STREAMS Programming Guide

Choosing a Perimeter Type

Table 12–1 summarizes examples of when to use an inner perimeter, or both an inner and outer perimeter for a STREAMS module.

Table 12–1 Choosing a Perimeter Type

Module Description 

Perimeter Type 

A module where the put procedure reads as well as modifies module global data. Use a per-module inner perimeter on the single-threaded module.

inner 

A module where all the module private data associated with a queue (or a read/write pair of queues) can be configured to be single-threaded. Use an inner perimeter for each corresponding queue (or queue pair) . 

inner 

A module where most of the module private data is associated with a queue (or a queue pair); but has some module global data that is mostly read. Use an inner perimeter for the queue (or queue pair) plus an outer perimeter for global data. Use qwriter to protect the sections where it modifies the module's global data (see qwriter).

inner and outer 

A module that requires higher concurrency for certain message types while not requiring message ordering. Use an inner perimeter for shared access to the put procedures. Use an outer perimeter for put procedures that require exclusive access. Use qwriter when messages are handled in the put procedures that require exclusive access (see qwriter).

inner and outer 

A hardware driver can use an appropriate set of inner and outer perimeters to restrict the concurrency in the open, close, put, and service procedures. With explicit synchronization primitives (mutex, condition variables, readers/writer, semaphore), these drivers restrict the concurrency when accessing the hardware registers in interrupt handlers. When designing such drivers, you need to be aware of the issues listed in MT SAFE Modules Using Explicit Locks.

inner and outer 

Several flags specify the inner and outer perimeters (see Table 12–2 and Table 12–3). These flags fall into three categories:

You configure the inner perimeter by choosing one of the mutually exclusive flags shown in Table 12–2.

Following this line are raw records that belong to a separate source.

-- ==== Sys2Proof/Certificates/Slice0/Obligations.lean ====
section
/-! DEFINITION. The statements for the provers, one definition for each; what a served command and a happening come to is said in Safety.lean. -/
open Sys2Proof Sys2Proof.Machine

/-- A step runs the command at the front of the queue on the state with the rest of the queue (R419). For every command c, state s and
queue q: step of s with c in front of q is exec of c on s with the queue q. The queue is the model's (log entry 3). -/
def Obligations.StepRunsTheFrontCommand : Prop :=
  ∀ (c : Instr) (q : List Instr) (s : State), step { s with pending := c :: q } = exec c { s with pending := q }

/-- With no command waiting the block idles (R419). A step of a state whose queue is empty answers that state unchanged. This is the
model's choice (log entry 3). -/
def Obligations.EmptyQueueIdles : Prop :=
  ∀ s : State, s.pending = [] → step s = .next s

/-- After reset the device is in its reset state, nothing is configured, and no command waits (R519, R418, R448). In State.reset the
device is in the reset state of R519; it holds no lease, no event, no log and no ledger entry, no open transaction and no commit (R418,
R448); no stream, route, capture channel, surface, layer or head is configured; no TX direction is driven; memory lists nothing and no
command waits. That RESET_N is still low and PWR_OK high is the model's choice of the instant (log entry 4). -/
def Obligations.ResetLeavesNothingRunning : Prop :=
  State.reset.dev.pow.phase = .reset ∧ State.reset.dev.daond.lease = none ∧ State.reset.dev.daond.open_ = none ∧
  State.reset.dev.daond.commits = [] ∧ State.reset.dev.daond.prepared = [] ∧ State.reset.dev.ev.srcs = [] ∧
  State.reset.dev.ev.log = [] ∧ State.reset.dev.ev.ledger = [] ∧ State.reset.dev.cfg = {} ∧
  (∀ n, (State.reset.dev.lane n).tx = .down) ∧ State.reset.mem = [] ∧ State.reset.pending = []

/-- Frame memory is in canonical form after reset (R371). State.reset satisfies the invariant of EveryStepKeepsMemoryCanonical. What an
unlisted byte reads as is the model's choice (log entry 2). -/
def Obligations.ResetMemoryIsCanonical : Prop :=
  State.reset.MemOk

/-- Every step keeps frame memory in canonical form (R371, R372). For every state whose frame memory is in canonical form (rising
addresses below 96 GiB, no cell that an unlisted address reads as), and every next state of a step, frame memory is in canonical form
there: no command writes outside the store or leaves a second cell for an address. -/
def Obligations.EveryStepKeepsMemoryCanonical : Prop :=
  ∀ s u : State, s.MemOk → step s = .next u → u.MemOk

/-- Every step answers a state, and leaves the other commands waiting in their order (R419). For every state there is a next state of its
step, and the queue there is the queue before without its first command: no command is refused or stops the block, none is lost and none
is added. -/
def Obligations.EveryStepTakesOneCommand : Prop :=
  ∀ s : State, ∃ u, step s = .next u ∧ u.pending = s.pending.tail
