-- ==== Sys2Proof/Laws/State.lean ====
section
/-! SUPPORT. What each named update of the device leaves as it was, and what a unit's record reads after it: one lemma per field per update. -/
namespace Sys2Proof.Machine
open Sys2Proof

/-! ### The state -/

@[simp] theorem State.onDev_mem (f : Dev → Dev) (s : State) : (s.onDev f).mem = s.mem := rfl
@[simp] theorem State.onDev_pending (f : Dev → Dev) (s : State) : (s.onDev f).pending = s.pending := rfl
@[simp] theorem State.onDev_dev (f : Dev → Dev) (s : State) : (s.onDev f).dev = f s.dev := rfl
@[simp] theorem State.arrive_mem (t : Nat) (s : State) : (s.arrive t).mem = s.mem := rfl
@[simp] theorem State.arrive_pending (t : Nat) (s : State) : (s.arrive t).pending = s.pending := rfl
@[simp] theorem State.arrive_dev (t : Nat) (s : State) : (s.arrive t).dev = s.dev.arrive t := rfl
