theorem keptEffect_clkConfigReadEff : KeptEffect clkConfigReadEff := by
  intro d s
  dsimp only [clkConfigReadEff]
  (repeat' split) <;> first
    | exact Kept.onDev _ (Kept.refl _)
    | exact Kept.refl _

theorem keptEffect_clkConfigReleaseEff : KeptEffect clkConfigReleaseEff := by
  intro d s
  dsimp only [clkConfigReleaseEff]
  (repeat' split) <;> first
    | exact Kept.onDev _ (Kept.refl _)
    | exact Kept.refl _

theorem keptEffect_clkTpinSetEff : KeptEffect clkTpinSetEff := by
  intro d s
  dsimp only [clkTpinSetEff]
  (repeat' split) <;> first
    | exact Kept.onDev _ (Kept.refl _)
    | exact Kept.refl _

theorem keptEffect_clkTpinReadEff : KeptEffect clkTpinReadEff := by
  intro d s
  dsimp only [clkTpinReadEff]
  (repeat' split) <;> first
    | exact Kept.onDev _ (Kept.refl _)
    | exact Kept.refl _

theorem keptEffect_clkTpinReleaseEff : KeptEffect clkTpinReleaseEff := by
  intro d s
  dsimp only [clkTpinReleaseEff]
  (repeat' split) <;> first
    | exact Kept.onDev _ (Kept.refl _)
    | exact Kept.refl _

theorem keptEffect_clkCalibrateEff : KeptEffect clkCalibrateEff := by
  intro d s
  dsimp only [clkCalibrateEff]
  (repeat' split) <;> first
    | exact Kept.onDev _ (Kept.refl _)
    | exact Kept.refl _

theorem keptEffect_fpConfigSetEff : KeptEffect fpConfigSetEff := by
  intro d s
  dsimp only [fpConfigSetEff]
  (repeat' split) <;> first
    | exact Kept.onDev _ (Kept.refl _)
    | exact Kept.refl _

theorem keptEffect_fpConfigReadEff : KeptEffect fpConfigReadEff := by
  intro d s
  dsimp only [fpConfigReadEff]
  (repeat' split) <;> first
    | exact Kept.onDev _ (Kept.refl _)
    | exact Kept.refl _

theorem keptEffect_fpConfigReleaseEff : KeptEffect fpConfigReleaseEff := by
  intro d s
  dsimp only [fpConfigReleaseEff]
  (repeat' split) <;> first
    | exact Kept.onDev _ (Kept.refl _)
    | exact Kept.refl _

theorem keptEffect_fpRealignEff : KeptEffect fpRealignEff := by
  intro d s
  dsimp only [fpRealignEff]
  (repeat' split) <;> first
    | exact Kept.onDev _ (Kept.refl _)
    | exact Kept.refl _

theorem keptEffect_fpStatusEff : KeptEffect fpStatusEff := keptEffect_query _ _ _ _ _

theorem keptEffect_timeConfigEff : KeptEffect timeConfigEff := by
  intro d s
  dsimp only [timeConfigEff]
  (repeat' split) <;> first
    | exact Kept.onDev _ (Kept.refl _)
    | exact Kept.refl _

theorem keptEffect_timeSetNextPulseEff : KeptEffect timeSetNextPulseEff := by
  intro d s
  dsimp only [timeSetNextPulseEff]
  (repeat' split) <;> first
    | exact Kept.onDev _ (Kept.refl _)
    | exact Kept.refl _

theorem keptEffect_timeSetStepEff : KeptEffect timeSetStepEff := by
  intro d s
  dsimp only [timeSetStepEff]
  (repeat' split) <;> first
    | exact Kept.onDev _ (Kept.refl _)
    | exact Kept.refl _

theorem keptEffect_timeStatusEff : KeptEffect timeStatusEff := keptEffect_query _ _ _ _ _

/-! ### What serves a datagram -/

theorem Kept.runEffect {s x : State} {f : Effect} (hf : KeptEffect f) (r : OpRow) (d : Datagram) (h : Kept s x) : Kept s (runEffect r f d x) :=
  let k := hf d x
  ⟨k.1.trans h.1, fun w => k.2 (h.2 w)⟩

theorem Kept.refuseCode {s x : State} {f : Effect} (hf : KeptEffect f) (r : OpRow) (o : Nat) (d : Datagram) (h : Kept s x) :
    Kept s (refuseCode r f o d x) := by
  have k := hf d x
  unfold Sys2Proof.Machine.refuseCode
  extract_lets me other
  have ho : Kept s other := Kept.onDev _ h
  split
  · next q =>
    rw [q] at k
    exact Kept.ite (Kept.onDev _ ⟨k.1.trans h.1, fun w => k.2 (h.2 w)⟩) ho
  · exact ho

theorem Kept.receive {s x : State} {f : Effect} (hf : KeptEffect f) (r : OpRow) (i : Instr) (d : Datagram) (h : Kept s x) :
    Kept s (receive r i f d x) := by
  unfold Sys2Proof.Machine.receive
  split <;> first
    | exact Kept.onDev _ h
    | exact Kept.refuseCode hf _ _ _ (Kept.onDev _ h)
    | exact Kept.runEffect hf _ _ (Kept.onDev _ h)

theorem Kept.serve {s x : State} {f : Effect} (hf : KeptEffect f) (r : OpRow) (i : Instr) (t : Nat) (d : Datagram) (h : Kept s x) :
    Kept s (serve r i t d f x) :=
  Kept.ite (Kept.arrive _ h) (Kept.ite (Kept.onDev _ (Kept.arrive _ h)) (Kept.receive hf _ _ _ (Kept.onDev _ (Kept.arrive _ h))))

/-- The work of every command that a waiting datagram stands for. -/
theorem keptEffect_command {i : Instr} {r : OpRow} {d : Datagram} {f : Effect} (h : command i = some (r, d, f)) : KeptEffect f := by
  cases i <;> cases h
  · exact keptEffect_sysInfoEff
  · exact keptEffect_sysPingEff
  · exact keptEffect_sysLeaseAcquireEff
  · exact keptEffect_sysLeaseRenewEff
  · exact keptEffect_sysLeaseReleaseEff
  · exact keptEffect_sysLeaseReadEff
  · exact keptEffect_sysNetSetEff
  · exact keptEffect_sysNetReadEff
  · exact keptEffect_sysFabricSetTargetEff
  · exact keptEffect_sysFabricReadTargetEff
  · exact keptEffect_sysFabricReadClearTargetEff
  · exact keptEffect_sysFabricSetMasterEff
  · exact keptEffect_sysFabricReadMasterEff
  · exact keptEffect_sysFabricReadClearMasterEff
  · exact keptEffect_sysWakeEff
  · exact keptEffect_sysCountersEff
  · exact keptEffect_laneConfigEff
  · exact keptEffect_laneIdleEnterEff
  · exact keptEffect_laneIdleExitEff
  · exact keptEffect_lanePrbsEff
  · exact keptEffect_laneStatusEff
  · exact keptEffect_stagedEff _
  · exact keptEffect_stagedEff _
  · exact keptEffect_streamStatusEff
  · exact keptEffect_streamStatusEff
  · exact keptEffect_stagedEff _
  · exact keptEffect_routeStatusEff
  · exact keptEffect_stagedEff _
  · exact keptEffect_capStatusEff
  · exact keptEffect_stagedEff _
  · exact keptEffect_stagedEff _
  · exact keptEffect_stagedEff _
  · exact keptEffect_stagedEff _
  · exact keptEffect_surfStatusEff
  · exact keptEffect_stagedEff _
  · exact keptEffect_stagedEff _
  · exact keptEffect_layerLutReadEff
  · exact keptEffect_stagedEff _
  · exact keptEffect_stagedEff _
  · exact keptEffect_stagedEff _
  · exact keptEffect_layerScalerReadEff
  · exact keptEffect_layerScalerReadClearEff
  · exact keptEffect_stagedEff _
  · exact keptEffect_layerCoeffReadEff
  · exact keptEffect_layerStatusEff
  · exact keptEffect_stagedEff _
  · exact keptEffect_stagedEff _
  · exact keptEffect_stagedEff _
  · exact keptEffect_stagedEff _
  · exact keptEffect_headStatusEff
  · exact keptEffect_stagedEff _
  · exact keptEffect_stagedEff _
  · exact keptEffect_stagedEff _
  · exact keptEffect_audioStatusEff
  · exact keptEffect_refConfigEff
  · exact keptEffect_refSelectSetEff
  · exact keptEffect_refSelectReadEff
  · exact keptEffect_refAcceptEff
  · exact keptEffect_refRealignEff
  · exact keptEffect_refStatusEff
  · exact keptEffect_tcConfigSetEff
  · exact keptEffect_tcConfigReadEff
  · exact keptEffect_tcStatusEff
  · exact keptEffect_clkConfigSetEff
  · exact keptEffect_clkConfigReadEff
  · exact keptEffect_clkConfigReleaseEff
  · exact keptEffect_clkTpinSetEff
  · exact keptEffect_clkTpinReadEff
  · exact keptEffect_clkTpinReleaseEff
  · exact keptEffect_clkCalibrateEff
  · exact keptEffect_fpConfigSetEff
  · exact keptEffect_fpConfigReadEff
  · exact keptEffect_fpConfigReleaseEff
  · exact keptEffect_fpRealignEff
  · exact keptEffect_fpStatusEff
  · exact keptEffect_timeConfigEff
  · exact keptEffect_timeSetNextPulseEff
  · exact keptEffect_timeSetStepEff
  · exact keptEffect_timeStatusEff
  · exact keptEffect_stageOpenEff
  · exact keptEffect_stageAddEff
  · exact keptEffect_stageCommitImmediateEff
  · exact keptEffect_stageCommitTimedEff
  · exact keptEffect_stageCommitPrepareEff
  · exact keptEffect_stageAbortOpenEff
  · exact keptEffect_stageAbortPreparedEff
  · exact keptEffect_stageStatusEff
  · exact keptEffect_groupCommitEff
  · exact keptEffect_eventPollEff
  · exact keptEffect_eventLogEff
  · exact keptEffect_eventLedgerEff
  · exact keptEffect_probeConfigEff
  · exact keptEffect_probeFreezeArmEff
  · exact keptEffect_probeFreezeCancelEff
  · exact keptEffect_probeStatusEff
  · exact keptEffect_bulkWriteEff
  · exact keptEffect_bulkReadEff
  · exact keptEffect_fwStatusEff
  · exact keptEffect_fwInstallManifestEff
  · exact keptEffect_fwInstallImageEff
  · exact keptEffect_fwActivateEff
  · exact keptEffect_fwConfirmEff
  · exact keptEffect_fwRevertEff
  · exact keptEffect_setStatusEff
  · exact keptEffect_setReadEff
  · exact keptEffect_setWriteEff
  · exact keptEffect_setPresetSaveEff
  · exact keptEffect_setPresetLoadEff
  · exact keptEffect_secStatusEff
  · exact keptEffect_secUnlockPasswordEff
  · exact keptEffect_secUnlockResponseEff
  · exact keptEffect_secSealEff
  · exact keptEffect_secPasswordSetEff
  · exact keptEffect_secPasswordClearEff
  · exact keptEffect_secChallengeEff
  · exact keptEffect_secAttestEff
  · exact keptEffect_powerStatusEff
  · exact keptEffect_powerSleepEff
  · exact keptEffect_powerDomainEff _
  · exact keptEffect_powerDomainEff _
  · exact keptEffect_powerDomainReadEff
  · exact keptEffect_svcRegReadEff
  · exact keptEffect_svcRegWriteEff
  · exact keptEffect_svcEyeEff
  · exact keptEffect_svcMarginEff

theorem Kept.takeTurn {s x : State} (i : Instr) (h : Kept s x) : Kept s (x.takeTurn i) := by
  unfold State.takeTurn
  split
  · next q =>
    refine Kept.ite (Kept.onDev _ h) ?_
    split
    · exact Kept.onDev _ h
    · split
      · exact Kept.refuseCode (keptEffect_command q) _ _ _ h
      · exact Kept.runEffect (keptEffect_command q) _ _ h
  · exact h

theorem Kept.resume {s x : State} (h : Kept s x) : Kept s x.resume := Kept.foldl _ (fun _ _ hx => Kept.takeTurn _ hx) (Kept.onDev _ h)

theorem Kept.fromQueue {s x : State} (i : Instr) (h : Kept s x) : Kept s (x.fromQueue i) := by
  unfold State.fromQueue
  split
  · exact Kept.onDev _ h
  · exact Kept.onDev _ h
  · split
    · next q => exact Kept.receive (keptEffect_command q) _ _ _ (Kept.onDev _ h)
    · exact h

Table 12–2 Inner Perimeter Flags

Flag 

Description 

D_MTPERMOD

The module has an inner perimeter that encloses all the module's queues 

D_MTAPAIR

The module has an inner perimeter around each read/write pair of queues 

D_MTPERQ

The module has an inner perimeter around each queue 

none 

The module has no inner perimeter 

Configure the outer perimeter using the flag shown in Table 12–3.

Table 12–3 Outer Perimeter Flag

Flag 

Description 

D_MTOUTEPERIM

In addition to an inner perimeter (or none), the module has an outer perimeter that encloses all the module's queues. This can be combined with all the inner perimeter options except D_MTPERMOD.

By default all synchronous entry points enter the inner perimeter exclusively and enter the outer perimeter shared. To modify this behavior use the flags shown in Table 12–4.

Table 12–4 Modify Exclusive/Shared Access Flags

Flag 

Description 

D_MTOCEXCL

open/close entry points are synchronous.

D_MTPUTSHARED

put/putnext entry points are asynchronous

_D_MTOCSHARED

open/close entry points are asynchronous (experimental)

_D_MTCBSHARED

callbacks (via qtimeout, qbufcall) are asynchronous (experimental)

_D_MTSVCSHARED

service procedures are asynchronous (experimental)


Caution – Caution –

Hardening Information. Concurrency flags designated with a preceding underbar “_” are experimental, and their behavior might change in the future and should not be relied upon.